INSTRUMENTS AND METHODS10
Descriptive statistical methods were used in the first part of the study, i.e. a description of the obtained frequencies and the proportion of results in terms of confessional affiliation and religious self-identification, the frequency of going to mass and the frequency of prayer. Confessional affiliation and religious self-identification is presented by a category variable, and respondents were to mark belonging to one of the religious communities offered – Roman Catholics, Protestants, Anglicans, Pentecostals, members of another Christian tradition, Muslims, Sunnis, Shiites, Alawites, members of another Islamic tradition, Jews, Buddhists, Hindus, other religious affiliations, religious without belonging to a community, non-religious. The frequency of going to mass was measured by the question: “How often do you participate in religious services in a church or mosque or another place?”, the range of answers offered was: 1 – never, 2 – barely ever, 3 – several times a year, 4 – once to three times a month, 5 – once a week, 6 - more than once a week, 7 – once a day, 8 – several times a day, 9 – I do not know. The frequency of prayer was measured by asking: “How often do you pray?” with the same range of possible answers as for the prior question.
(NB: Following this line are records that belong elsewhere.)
-- ==== Sys2Proof/Certificates/Slice0/Obligations.lean ====
section
/-! DEFINITION. The statements about the model. Where one rests on a choice of the model and not on a rule of the spec,
its comment says so and names the assumption. -/

open Sys2Proof Sys2Proof.Machine

/-! ## The step, the queue, the reset state -/

/-- Tier 1. The front command runs on the state with the queue's rest; that an empty queue idles is the model's choice
(assumption 4). -/
def Obligations.StepRunsFrontCommand : Prop :=
  (∀ (c : Instr) (rest : List Instr) (s : State),
    s.pending = c :: rest → step s = exec c { s with pending := rest }) ∧
  ∀ s : State, s.pending = [] → step s = .next s

/-- Tier 2. Every command answers a next state and leaves the queue as it was; POWER_ON stops only when its operand
lists a byte outside the exchange memory, which is the model's own fault (10 R187). -/
def Obligations.EveryCommandCompletesAndKeepsQueue : Prop :=
  ∀ (c : Instr) (s : State),
    (∀ inputs contents, c = .powerOn inputs contents → ∀ e ∈ contents, e.1 < 262144) →
    ∃ t, exec c s = .next t ∧ t.pending = s.pending

/-- Tier 1. The reset state is what a power-on start-up leaves: clock, readiness, registers, board, journal, lanes; and the
laws that the tier 3 statements say every step keeps hold in it. The memory's unlisted bytes and the input pins are the
model's choice (assumptions 5 and 17) and are not stated. -/
def Obligations.ResetState : Prop :=
  State.reset.MemoryLegal ∧ State.reset.ClockLegal ∧ State.reset.RegistersLegal ∧ State.reset.TableLegal ∧
  State.reset.Settled ∧ State.reset.now = ⟨0, 0, 0⟩ ∧ State.reset.clock.setFlag = false ∧ State.reset.clock.serviceStart = 180 ∧
  State.reset.clock.today = .workday ∧ State.reset.clock.nextDay = .workday ∧ State.reset.clock.stamp = 1#16 ∧
  State.reset.regs.attention = 0x0020#16 ∧ State.reset.regs.mask = 0#16 ∧ State.reset.attentionLine = false ∧
  State.reset.orders.ready.summary = 0 ∧ State.reset.orders.lastTaken = 7 ∧
  State.reset.orders.held.places = [none, none, none, none, none, none] ∧
  State.reset.journal.ring = none ∧ State.reset.journal.written = 0#16 ∧ State.reset.journal.consumed = 0#16 ∧
  State.reset.journal.reserved = 0 ∧ State.reset.screening.table = [] ∧ State.reset.fare.active = none ∧
  State.reset.sys.partState = .running ∧ State.reset.sys.restartCount = 0#16 ∧ State.reset.pending = [] ∧
  (∀ i : Fin 8, State.reset.engine.slots[i] = ⟨.empty, 0, 0#128⟩ ∧ State.reset.orders.slots[i] = .empty) ∧
  ∀ l : LaneId,
    (State.reset.lane l).mode = .out ∧ (State.reset.lane l).pc = .out ∧ (State.reset.lane l).field = .off ∧
    (State.reset.lane l).drive = .released ∧ (State.reset.lane l).credits = [] ∧
    (State.reset.lane l).beams = ⟨.blocked, .blocked, .blocked⟩ ∧ (State.reset.lane l).gain = 16 ∧
    (State.reset.lane l).baseline = 512 ∧ (State.reset.lane l).learning = true ∧
    (State.reset.lane l).indicator = .cross ∧ (State.reset.lane l).lastResult = .none ∧
    (State.reset.lane l).LinkLegal ∧ (State.reset.lane l).CreditsLegal ∧ (State.reset.lane l).LeavesSafe ∧
    (State.reset.lane l).CountsLegal

/-- A write to CONTROL has bit 0 set, in the byte it reaches. -/
def restartBit (w : RegWrite) : Bool :=
  match w with
  | .word v => v.getLsbD 0
  | .low b => b.getLsbD 0
  | .high _ => false

/-- Tier 2. The three start-ups complete and leave every block at its values after a reset (10 R205, R206; 02 R34; 07
R163; 08 R174), when no access waits. Accesses that wait at the port, and reads begun in the start-up, are served by it: a
memory read once STARTING is written, or once SETUP is for one begun then; a write or a register access once RUNNING is
(10 R191). The time base's zero (assumption 2), the order in which waiting accesses are served (assumption 12) and the
loss of write-watch events not yet taken (assumption 44) are the model's. -/
def Obligations.StartUpResetsEveryBlock : Prop :=
  (∀ (c : Instr) (inputs : StartInputs) (s : State), s.port.waiting = [] →
    ((∃ contents, c = .powerOn inputs contents ∧ ∀ e ∈ contents, e.1 < 262144) ∨
      (∃ cut, c = .resetPinRelease inputs cut) ∨
      (∃ w cut, c = .restart w inputs cut ∧ s.sys.resetPin = false ∧ restartBit w = true)) →
    ∃ t, exec c s = .next t ∧
      t.clock = State.reset.clock ∧ t.params = Parameters.default ∧ t.scanner = ⟨none, [], none⟩ ∧
      t.emergency = ⟨false, false, 0⟩ ∧ t.engine.slots = State.reset.engine.slots ∧ t.engine.requests = [] ∧
      t.engine.service = none ∧ t.fare = State.reset.fare ∧ t.screening = ⟨[], none, none⟩ ∧
      t.journal = State.reset.journal ∧ t.orders.held = State.reset.orders.held ∧
      t.orders.ready = State.reset.orders.ready ∧ t.orders.lastTaken = 7 ∧ t.orders.service = none ∧
      t.orders.watchEvents = [] ∧ t.orders.tallyEvents = 0 ∧ t.deferred = [] ∧
      t.port.width = inputs.strap ∧ t.port.byteLatch = none ∧ t.port.waiting = [] ∧
      (inputs.starting = [] → inputs.setup = [] → t.port.readLatch = none) ∧
      t.regs.mask = 0#16 ∧ t.regs.attention &&& 0x0020#16 = 0x0020#16 ∧ t.sys.partState = .running ∧
      t.sys.lastHeld = 0 ∧ t.sys.resetPin = false ∧
      (∀ contents, c = .powerOn inputs contents → t.sys.restartCount = 0#16) ∧
      ((∀ contents, c ≠ .powerOn inputs contents) → t.sys.restartCount = s.sys.restartCount + 1#16) ∧
      ∀ l, t.lane l =
        { Lane.reset with openLimit := (s.lane l).openLimit, closedLimit := (s.lane l).closedLimit }) ∧
  ∀ (inputs : StartInputs) (cut : Nat) (s : State), s.MemoryLegal → inputs.strap = .bits16 →
    (s.port.waiting = [.read (.word 0#17)] → inputs.starting = [] → inputs.setup = [] →
      ∃ t, exec (.resetPinRelease inputs cut) s = .next t ∧ t.port.dataOut = [1#8, 0#8] ∧ t.port.waiting = []) ∧
    (s.port.waiting = [] → inputs.setup = [.word 0#17] →
      ∃ t, exec (.resetPinRelease inputs cut) s = .next t ∧ t.port.dataOut = [2#8, 0#8] ∧ t.port.waiting = []) ∧
    (s.port.waiting = [] → s.sys.resetPin = false → inputs.starting = [.word 0#17] → inputs.setup = [] →
      ∃ t, exec (.restart (.word 1#16) inputs cut) s = .next t ∧ t.port.dataOut = [1#8, 0#8]) ∧
    (∀ v, s.port.waiting = [.mask (.word v)] →
      ∃ t, exec (.resetPinRelease inputs cut) s = .next t ∧ t.regs.mask = v &&& 0x003F#16 ∧ t.port.waiting = []) ∧
    ∀ (wa : BitVec 17) (v : Word), 0x300 ≤ 2 * wa.toNat → inputs.starting = [] → inputs.setup = [] →
      s.port.waiting = [.write (.word wa v), .read (.word wa)] →
      ∃ t, exec (.resetPinRelease inputs cut) s = .next t ∧ Memory.readNat t.mem (2 * wa.toNat) 2 = v.toNat ∧
        t.port.dataOut = [v.setWidth 8, (v >>> 8).setWidth 8] ∧ t.port.waiting = []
In the second part of the research we used an instrument we called the religiosity of
parents. It has already been used in the works of Cornwall
The religiosity of parents was represented by a set (6) of predictors in the linear regression model that was performed six times. The first two times for all Catholics, where the dependent variables were (1) the frequency of going to church and (2) the frequency of prayer. Following the Glock and Stark model these two variables represent religious practice. The other two times were sub-samples separately for boys and girls using the same independent variables.
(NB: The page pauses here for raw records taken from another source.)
/-! ## `State.setTable` -/

@[simp] theorem State.setTable_timeBase (t : List Sighting) : (s.setTable t).timeBase = s.timeBase := rfl
@[simp] theorem State.setTable_nextTick (t : List Sighting) : (s.setTable t).nextTick = s.nextTick := rfl
@[simp] theorem State.setTable_clock (t : List Sighting) : (s.setTable t).clock = s.clock := rfl
@[simp] theorem State.setTable_params (t : List Sighting) : (s.setTable t).params = s.params := rfl
@[simp] theorem State.setTable_debounceLog (t : List Sighting) : (s.setTable t).debounceLog = s.debounceLog := rfl
@[simp] theorem State.setTable_scanner (t : List Sighting) : (s.setTable t).scanner = s.scanner := rfl
@[simp] theorem State.setTable_lanes (t : List Sighting) : (s.setTable t).lanes = s.lanes := rfl
@[simp] theorem State.setTable_emergency (t : List Sighting) : (s.setTable t).emergency = s.emergency := rfl
@[simp] theorem State.setTable_engine (t : List Sighting) : (s.setTable t).engine = s.engine := rfl
@[simp] theorem State.setTable_fare (t : List Sighting) : (s.setTable t).fare = s.fare := rfl
@[simp] theorem State.setTable_screening (t : List Sighting) : (s.setTable t).screening = { s.screening with table := t } := rfl
@[simp] theorem State.setTable_journal (t : List Sighting) : (s.setTable t).journal = s.journal := rfl
@[simp] theorem State.setTable_orders (t : List Sighting) : (s.setTable t).orders = s.orders := rfl
@[simp] theorem State.setTable_port (t : List Sighting) : (s.setTable t).port = s.port := rfl
@[simp] theorem State.setTable_regs (t : List Sighting) : (s.setTable t).regs = s.regs := rfl
@[simp] theorem State.setTable_sys (t : List Sighting) : (s.setTable t).sys = s.sys := rfl
@[simp] theorem State.setTable_deferred (t : List Sighting) : (s.setTable t).deferred = s.deferred := rfl
@[simp] theorem State.setTable_mem (t : List Sighting) : (s.setTable t).mem = s.mem := rfl
@[simp] theorem State.setTable_pending (t : List Sighting) : (s.setTable t).pending = s.pending := rfl
@[simp] theorem State.setTable_lane (t : List Sighting) (q : LaneId) : (s.setTable t).lane q = s.lane q := rfl

/-! ## `State.changeEntry` -/

@[simp] theorem State.changeEntry_timeBase (c : CardNumber) (f : Sighting → Sighting) : (s.changeEntry c f).timeBase = s.timeBase := rfl
@[simp] theorem State.changeEntry_nextTick (c : CardNumber) (f : Sighting → Sighting) : (s.changeEntry c f).nextTick = s.nextTick := rfl
@[simp] theorem State.changeEntry_clock (c : CardNumber) (f : Sighting → Sighting) : (s.changeEntry c f).clock = s.clock := rfl
@[simp] theorem State.changeEntry_params (c : CardNumber) (f : Sighting → Sighting) : (s.changeEntry c f).params = s.params := rfl
@[simp] theorem State.changeEntry_debounceLog (c : CardNumber) (f : Sighting → Sighting) : (s.changeEntry c f).debounceLog = s.debounceLog := rfl
@[simp] theorem State.changeEntry_scanner (c : CardNumber) (f : Sighting → Sighting) : (s.changeEntry c f).scanner = s.scanner := rfl
@[simp] theorem State.changeEntry_lanes (c : CardNumber) (f : Sighting → Sighting) : (s.changeEntry c f).lanes = s.lanes := rfl
@[simp] theorem State.changeEntry_emergency (c : CardNumber) (f : Sighting → Sighting) : (s.changeEntry c f).emergency = s.emergency := rfl
@[simp] theorem State.changeEntry_engine (c : CardNumber) (f : Sighting → Sighting) : (s.changeEntry c f).engine = s.engine := rfl
@[simp] theorem State.changeEntry_fare (c : CardNumber) (f : Sighting → Sighting) : (s.changeEntry c f).fare = s.fare := rfl
@[simp] theorem State.changeEntry_screening (c : CardNumber) (f : Sighting → Sighting) : (s.changeEntry c f).screening = { s.screening with table := changeSighting s.screening.table c f } := rfl
@[simp] theorem State.changeEntry_journal (c : CardNumber) (f : Sighting → Sighting) : (s.changeEntry c f).journal = s.journal := rfl
@[simp] theorem State.changeEntry_orders (c : CardNumber) (f : Sighting → Sighting) : (s.changeEntry c f).orders = s.orders := rfl
@[simp] theorem State.changeEntry_port (c : CardNumber) (f : Sighting → Sighting) : (s.changeEntry c f).port = s.port := rfl
@[simp] theorem State.changeEntry_regs (c : CardNumber) (f : Sighting → Sighting) : (s.changeEntry c f).regs = s.regs := rfl
@[simp] theorem State.changeEntry_sys (c : CardNumber) (f : Sighting → Sighting) : (s.changeEntry c f).sys = s.sys := rfl
@[simp] theorem State.changeEntry_deferred (c : CardNumber) (f : Sighting → Sighting) : (s.changeEntry c f).deferred = s.deferred := rfl
@[simp] theorem State.changeEntry_mem (c : CardNumber) (f : Sighting → Sighting) : (s.changeEntry c f).mem = s.mem := rfl
@[simp] theorem State.changeEntry_pending (c : CardNumber) (f : Sighting → Sighting) : (s.changeEntry c f).pending = s.pending := rfl
@[simp] theorem State.changeEntry_lane (c : CardNumber) (f : Sighting → Sighting) (q : LaneId) : (s.changeEntry c f).lane q = s.lane q := rfl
Thus, the sequence of analysis is first to show the proportion of Catholics in the population surveyed and their frequency of religious practice, both prayer and going to mass. Then, by using inferential statistical methods, i.e. linear regressions, determine 1) the relationship between the religiosity of the parents and the religious practice in young Catholics in both of the examined aspects (in terms of the frequency of going to mass and the frequency of prayer), 2) the relationship between the religiosity of the individual parent and the religious practice of the child in the case of a daughter and son (i.e. on the sub-samples by gender). The analyses were done in IBM’s SPSS version 20.
THE RESULTS
To get an idea of the proportion of young Catholics in the youth population, it is useful to look at the proportion of Catholics in the entire population according to 1999 and 2008 EVS (European Values Study) data.
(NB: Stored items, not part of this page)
/-- A dialogue whose claim answers now. -/
def claiming (d : Dialogue) : Dialogue :=
  { d with identity := some ⟨5#64, 32, 7⟩, known := true, outstanding := some (.claim 10000 ⟨0, 0, 0⟩) }

/-- 512 entries, none of them card 5's, the first with that claim and the rest claimed. -/
def crowd (first : Option LaneId) : List Sighting :=
  { blank 1000#64 with claim := first } ::
    (List.range 511).map fun i => { blank (BitVec.ofNat 64 (1001 + i)) with claim := some .lane1 }

theorem test_witness_ClaimHoldsConcurrentOrBusy :
    (let s := seen (talking claiming .idle) [];
      s.sys.resetPin = false ∧ (s.lane .lane0).dialogue = some (spoken claiming) ∧
      (spoken claiming).outstanding = some (.claim 10000 ⟨0, 0, 0⟩) ∧ (spoken claiming).outcome = none ∧
      (spoken claiming).identity = some ⟨5#64, 32, 7⟩ ∧ 10000 ≤ s.nextTick ∧
      findSighting s.screening.table 5#64 = none ∧ s.screening.table.length < 512) ∧
    findSighting ((crowd none).drop 1) 5#64 = none ∧ ((crowd none).drop 1).length < 512 ∧
    (findSighting [blank 5#64] 5#64 = some (blank 5#64) ∧ (blank 5#64).claim = none) ∧
    (let e := { blank 5#64 with claim := some LaneId.lane0 };
      findSighting [e] 5#64 = some e ∧ e.claim = some .lane0) ∧
    (∀ n ∈ ([0, 2, 3] : List Nat),
      let e := { blank 5#64 with claim := some LaneId.lane1, suspect := n }
      findSighting [e] 5#64 = some e ∧ e.claim = some .lane1 ∧ LaneId.lane1 ≠ .lane0 ∧ e.suspect = n) ∧
    findSighting (crowd (some .lane2)) 5#64 = none ∧ 512 ≤ (crowd (some .lane2)).length ∧
    (∀ e ∈ crowd (some .lane2), e.isProtected = true) ∧
    findSighting (crowd none) 5#64 = none ∧ 512 ≤ (crowd none).length ∧ ∃ e ∈ crowd none, e.isProtected = false := by
  decide +kernel

/-- That dialogue, with its claim asked for at day 9 and its outcome decided. -/
def tooLate (d : Dialogue) : Dialogue :=
  { claiming d with outstanding := some (.claim 10000 ⟨9, 8, 7⟩), outcome := some .tooSlow }

/-- A new entry takes the request's station time; a claim answered after the outcome was decided does its work, and
RELEASE begins with the REFUSED record. -/
theorem test_claim_after_the_outcome :
    runs (fun t =>
        t.screening.table = [{ blank 5#64 with claim := some .lane0, touched := ⟨9, 8, 7⟩ }] &&
        t.journal.queue.map (fun q => q.record.result) = [.tooSlow] && t.engine.service.isNone &&
        (t.lane .lane0).dialogue.any (fun d => d.phase = .release && d.claimHeld))
      [.claimAnswer .lane0] (seen (talking tooLate .idle) []) ∧
    runs (fun t => t.journal.queue.map (fun q => (q.record.kind, q.record.result)) =
          [(.alert, .concurrent), (.refused, .tooSlow)] &&
        t.screening.table.map (fun e => e.suspect) = [3])
      [.claimAnswer .lane0]
      (seen (talking tooLate .idle) [{ blank 5#64 with claim := some .lane1, suspect := 2 }]) ∧
    (spoken tooLate).outcome = some .tooSlow ∧ (spoken tooLate).known = true ∧
    (spoken tooLate).identity = some ⟨5#64, 32, 7⟩ := by
  decide +kernel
EVS 1999. | EVS 2008. | RHR 2014. (17 − 19 yrs.) | |
---|---|---|---|
Roman Catholics (%) | 86,8 | 80,6 | 85,8 |
Table 1 shows the percentage of Catholics represented in this sample, they are the target group in this article, and their percentage is slightly higher in the Religion and Human Rights project than that in the entire population recorded in the last wave of EVS. It should be said that this deviation is not great and that it clearly outlines the dominance of Catholics as a confessional group among young people. All the other confessional groups occupy only 2,2 % of the sample, religious without belonging to a community 2,1 %, and 9,9 % of respondents expressed as non-religious.
Religious Practice of Young People (Catholics)
If we present components of religious practice according to the frequency of their practice, the results are as follows in the table below.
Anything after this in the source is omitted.